***** Source records *****

/-- The registers of block GROUP. -/
def regsGroup : List RDesc :=
  [
    /- GROUP_CFG -/ ⟨0x11000, 0, 1, [⟨0, 2, .ro, .num 0⟩, ⟨4, 2, .ro, .num 0⟩, ⟨8, 3, .ro, .num 1⟩]⟩,
    /- GROUP_STATUS -/ ⟨0x11004, 0, 1, [⟨0, 1, .rc, .num 0⟩, ⟨1, 1, .rc, .num 0⟩, ⟨2, 1, .rc, .num 0⟩, ⟨3, 1, .rc, .num 0⟩, ⟨4, 1, .rc, .num 0⟩, ⟨5, 1, .w1c, .num 0⟩, ⟨6, 1, .rc, .num 0⟩, ⟨7, 1, .w1c, .num 0⟩, ⟨8, 4, .ro, .num 0⟩, ⟨12, 3, .ro, .num 0⟩]⟩,
    /- GROUP_IRQ_EN -/ ⟨0x11008, 0, 1, [⟨0, 8, .rw, .num 0⟩]⟩,
    /- GROUP_SAFE_CFG -/ ⟨0x1100c, 0, 1, [⟨0, 2, .rws, .c 1⟩, ⟨4, 1, .rws, .c 1⟩]⟩,
    /- GROUP_PHASE -/ ⟨0x11010, 0, 1, [⟨0, 32, .ro, .num 0⟩]⟩,
    /- GROUP_CNT -/ ⟨0x11014, 0, 1, [⟨0, 16, .cnt, .num 0⟩, ⟨16, 16, .cnt, .num 0⟩]⟩,
    /- GROUP_WORD_LO -/ ⟨0x11020, 0x8, 4, [⟨0, 32, .ro, .num 0⟩]⟩,
    /- GROUP_WORD_HI -/ ⟨0x11024, 0x8, 4, [⟨0, 32, .ro, .num 0⟩]⟩]

/-- The registers of block SAT. -/
def regsSat : List RDesc :=
  [
    /- SAT_CTRL -/ ⟨0x12000, 0, 1, [⟨0, 1, .rw, .c 1⟩, ⟨1, 1, .rw, .c 0⟩, ⟨2, 2, .rw, .c 2⟩]⟩,
    /- SAT_STATUS -/ ⟨0x12004, 0, 1, [⟨0, 1, .ro, .num 0⟩, ⟨1, 1, .w1c, .num 0⟩, ⟨2, 1, .w1c, .num 0⟩, ⟨3, 1, .rc, .num 0⟩, ⟨4, 1, .ro, .num 1⟩]⟩,
    /- SAT_IRQ_EN -/ ⟨0x12008, 0, 1, [⟨1, 3, .rw, .num 0⟩]⟩,
    /- SAT_CFG -/ ⟨0x1200c, 0, 1, [⟨0, 7, .ro, .num 0⟩, ⟨8, 2, .ro, .num 0⟩, ⟨12, 1, .ro, .num 0⟩, ⟨13, 1, .ro, .num 0⟩]⟩,
    /- SAT_CLASS -/ ⟨0x12010, 0, 1, [⟨0, 2, .rw, .c 0⟩, ⟨2, 2, .rw, .c 0⟩, ⟨4, 2, .rw, .c 0⟩]⟩,
    /- SAT_TREF -/ ⟨0x12014, 0, 1, [⟨0, 16, .rw, .c 400⟩]⟩,
    /- SAT_SKIP_CNT -/ ⟨0x12018, 0, 1, [⟨0, 32, .cnt, .num 0⟩]⟩,
    /- SAT_FRAME -/ ⟨0x1201c, 0, 1, [⟨0, 16, .ro, .num 0⟩]⟩,
    /- SAT_ALPHA -/ ⟨0x12020, 0x4, 4, [⟨0, 16, .rw, .c 0⟩]⟩]

/-- The registers of block BOOT. -/
def regsBoot : List RDesc :=
  [
    /- SYS_BOOT_CAUSE -/ ⟨0x100, 0, 1, [⟨0, 4, .ro, .num 0⟩, ⟨4, 4, .ro, .num 0⟩, ⟨8, 1, .ro, .num 0⟩, ⟨9, 1, .ro, .num 0⟩, ⟨10, 1, .ro, .num 0⟩, ⟨11, 1, .ro, .num 0⟩, ⟨12, 1, .ro, .num 0⟩, ⟨13, 1, .ro, .num 0⟩, ⟨14, 1, .ro, .num 0⟩, ⟨15, 1, .ro, .num 0⟩, ⟨16, 4, .ro, .num 0⟩, ⟨20, 1, .ro, .num 0⟩]⟩,
    /- SYS_BOOT_HOLD -/ ⟨0x104, 0, 1, [⟨0, 32, .ro, .num 0⟩]⟩,
    /- SYS_BOOT_TIME -/ ⟨0x108, 0, 1, [⟨0, 32, .ro, .num 0⟩]⟩,
    /- SYS_BOOT_LOAD -/ ⟨0x10c, 0, 1, [⟨0, 2, .ro, .num 0⟩, ⟨2, 2, .ro, .num 0⟩, ⟨4, 2, .ro, .num 0⟩, ⟨6, 2, .ro, .num 0⟩, ⟨8, 2, .ro, .num 0⟩, ⟨10, 2, .ro, .num 0⟩, ⟨12, 2, .ro, .num 0⟩]⟩,
    /- SYS_BOOT_FW -/ ⟨0x110, 0, 1, [⟨0, 1, .ro, .num 0⟩, ⟨8, 24, .ro, .num 0⟩]⟩,
    /- SYS_BOOT_SEAL -/ ⟨0x114, 0, 1, [⟨0, 32, .ro, .num 0⟩]⟩,
    /- SYS_BOOT_RET -/ ⟨0x118, 0, 1, [⟨0, 28, .ro, .num 0⟩]⟩,
    /- SYS_BOOT_BIST -/ ⟨0x11c, 0, 1, [⟨0, 16, .ro, .num 0⟩, ⟨16, 16, .ro, .num 0⟩]⟩,
    /- SYS_BOOT_COUNT -/ ⟨0x120, 0, 1, [⟨0, 16, .ro, .p⟩, ⟨16, 4, .ro, .p⟩]⟩]

/-- The whole register map (R342). -/
def regTable : List RDesc :=
  regsTick ++ regsArray ++ regsPipe ++ regsLayer ++ regsScale ++ regsCask ++ regsLink ++ regsSafe ++ regsCmd ++ regsSys ++ regsMem ++ regsCellar ++ regsPower ++ regsTherm ++ regsCal ++ regsMon ++ regsCrc ++ regsBist ++ regsGroup ++ regsSat ++ regsBoot

/-- The fields of the register at address `a`, if a register stands there. -/
def RDesc.holds (d : RDesc) (a : Nat) : Bool :=
  d.base ≤ a && (if d.count = 1 then a == d.base else (a - d.base) % d.stride == 0 && (a - d.base) / d.stride < d.count)

/-- The descriptor fields at an address; `none` where no register stands (R284). -/
def regFields (a : Nat) : Option (List FDesc) := (regTable.find? (·.holds a)).map (·.fields)

/-- What the Reset column gives a field before any load: a C field reads 0 until its load (R18). -/
def Rst.word : Rst → Nat
  | .num v => v
  | .c _ => 0
  | .p => 0

/-- The reset word of the register at address `a`; 0 where no register stands. -/
def regReset (a : Nat) : Word :=
  match regFields a with
  | none => 0
  | some fs => BitVec.ofNat 32 (fs.foldl (fun acc f => acc + f.rst.word * 2 ^ f.lo) 0)

end Sys2Proof.Machine
end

*****

What to do: For the string "List", show each line of the entries above where it occurs.

The answer:
def regsGroup : List RDesc :=
def regsSat : List RDesc :=
def regsBoot : List RDesc :=
def regTable : List RDesc :=
def regFields (a : Nat) : Option (List FDesc) := (regTable.find? (·.holds a)).map (·.fields)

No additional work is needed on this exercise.